To find a group of cN2 patients or patients with high axillary burden who become ypN0 after neoadjuvant chemotherapy (NACT) and who may benefit from avoiding a lymphadenectomy.

Methods

A retrospective observational cohort study was conducted with 221 clinically staged N2 patients or patients with at least 3 suspicious lymph nodes found by ultrasound at diagnosis. The predictive factors for ypN0 analysed were age, MRI-determined tumour size, histological subtype, the Nottingham histologic grade, surrogate molecular subtype, ki-67 and vascular invasion when present. Clinical and radiological responses after NACT were also evaluated. Univariate and multivariate analyses by logistic regression were performed. Distant disease-free survival (DDFS) was calculated in relation to the status of the axillary lymph nodes after NACT.

Results

After NACT, 89 patients (40.3%) had axillary pathologic complete response (pCR) (ypN0) and 132 (59.7%) had residual axillary disease (ypN+).
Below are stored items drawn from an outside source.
-- ==== Sys2Proof/Machine/Ops.lean ====
section
/-! DEFINITION. The operations every command shares: starting, completing, ending with an error, recording a model
fault, and reset (10_state.md R30, R31, R36; 60_exceptions.md R232, R236; 70_reset_and_hazards.md R261). -/

namespace Sys2Proof.Machine

/-- The outcome of a step of this machine. -/
abbrev Result := Host.Outcome State Fault Refusal

/-- Rewriting the output: `DOUT_LEN` and all of `DOUT` (R24, R31, R232). -/
def State.setOutput (s : State) (out : List Byte) : State :=
  { s with doutLen := BitVec.ofNat 32 out.length, mem := s.mem.setOutput out }

/-- `Complete(out)` (R31). -/
def State.complete (s : State) (out : List Byte) : State := (s.setOutput out).successFlags

/-- `raise E(code)`, the core's one form of taking an exception (R232, R233): the output is cleared and `STATUS` tells
the error. No context is saved, no mode changes and no vector is taken (R233). -/
def State.raise (s : State) (e : ErrorCode) : State := (s.setOutput []).errorFlags e

/-- A host write `v` to `CMD` while idle (R30 step 1). There is no return from an error: the next start is what clears
`DONE`, `ERR` and `ERRCODE` (R234). -/
def State.start (s : State) (v : Word) : State := { s.startFlags with cmd := v }

/-- Recording a model fault: nothing else changes (R36, R44, R45, R236; log 10). -/
def State.recordFault (s : State) (f : Fault) : State := { s with fault := some f }

/-- What a released reset leaves (R260, R261): the state after reset, but that the parameters, the recorded fault and the
environment's own fields stay (log 9). A command in flight is abandoned. -/
def State.resetInput (s : State) : State :=
  { State.resetWith s.params with fault := s.fault, bus := s.bus, rngPort := s.rngPort, draws := s.draws }

/-- The reset input asserted (R260): the state is held until the release. -/
def State.assertReset (s : State) : State := { s with resetHeld := true }

/-- The reset input released (R260): the state after reset if it was asserted, nothing otherwise (log 9). -/
def State.releaseReset (s : State) : State := if s.resetHeld then s.resetInput else s

/-- How a command ends: `Complete(out)` or `raise E(code)` (R30 step 2). -/
def State.finish (s : State) : Except ErrorCode (List Byte) → State
  | .ok out => s.complete out
  | .error e => s.raise e

/-- A check that looks only at registers: when the condition holds, the command raises the error (R231). -/
abbrev Check := Bool × ErrorCode

/-- The first check that fails; no later one is made (R231). -/
def firstFailure : List Check → Option ErrorCode
  | [] => none
  | (failed, e) :: rest => if failed then some e else firstFailure rest

/-- A command's end: the error of its first failing register check, else what its body gives (R231). -/
def afterChecks (checks : List Check) (s : State) (body : State) : State :=
  match firstFailure checks with
  | some e => s.raise e
  | none => body

end Sys2Proof.Machine
end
Molecular surrogate subtype, Ki-67 expression, and the clinical and radiological responses to NACT were the only independent factors associated with ypN0. Axillary pCR was observed more often in HER2-positive and triple-negative tumours than in luminal ones (OR 7.5 and 3.6, respectively). DDFS was 88.7% (95% CI 80.7–96.7%) for ypN0 and 56.2% (95% CI 32.1–80.3%) for ypN+ (p = 0.09).

Conclusions

In HER2-positive and triple-negative breast cancer patients staged as cN2 or with high axillary burden before NACT, a sentinel lymph node biopsy after NACT could be recommended if there is a clinical and radiological response.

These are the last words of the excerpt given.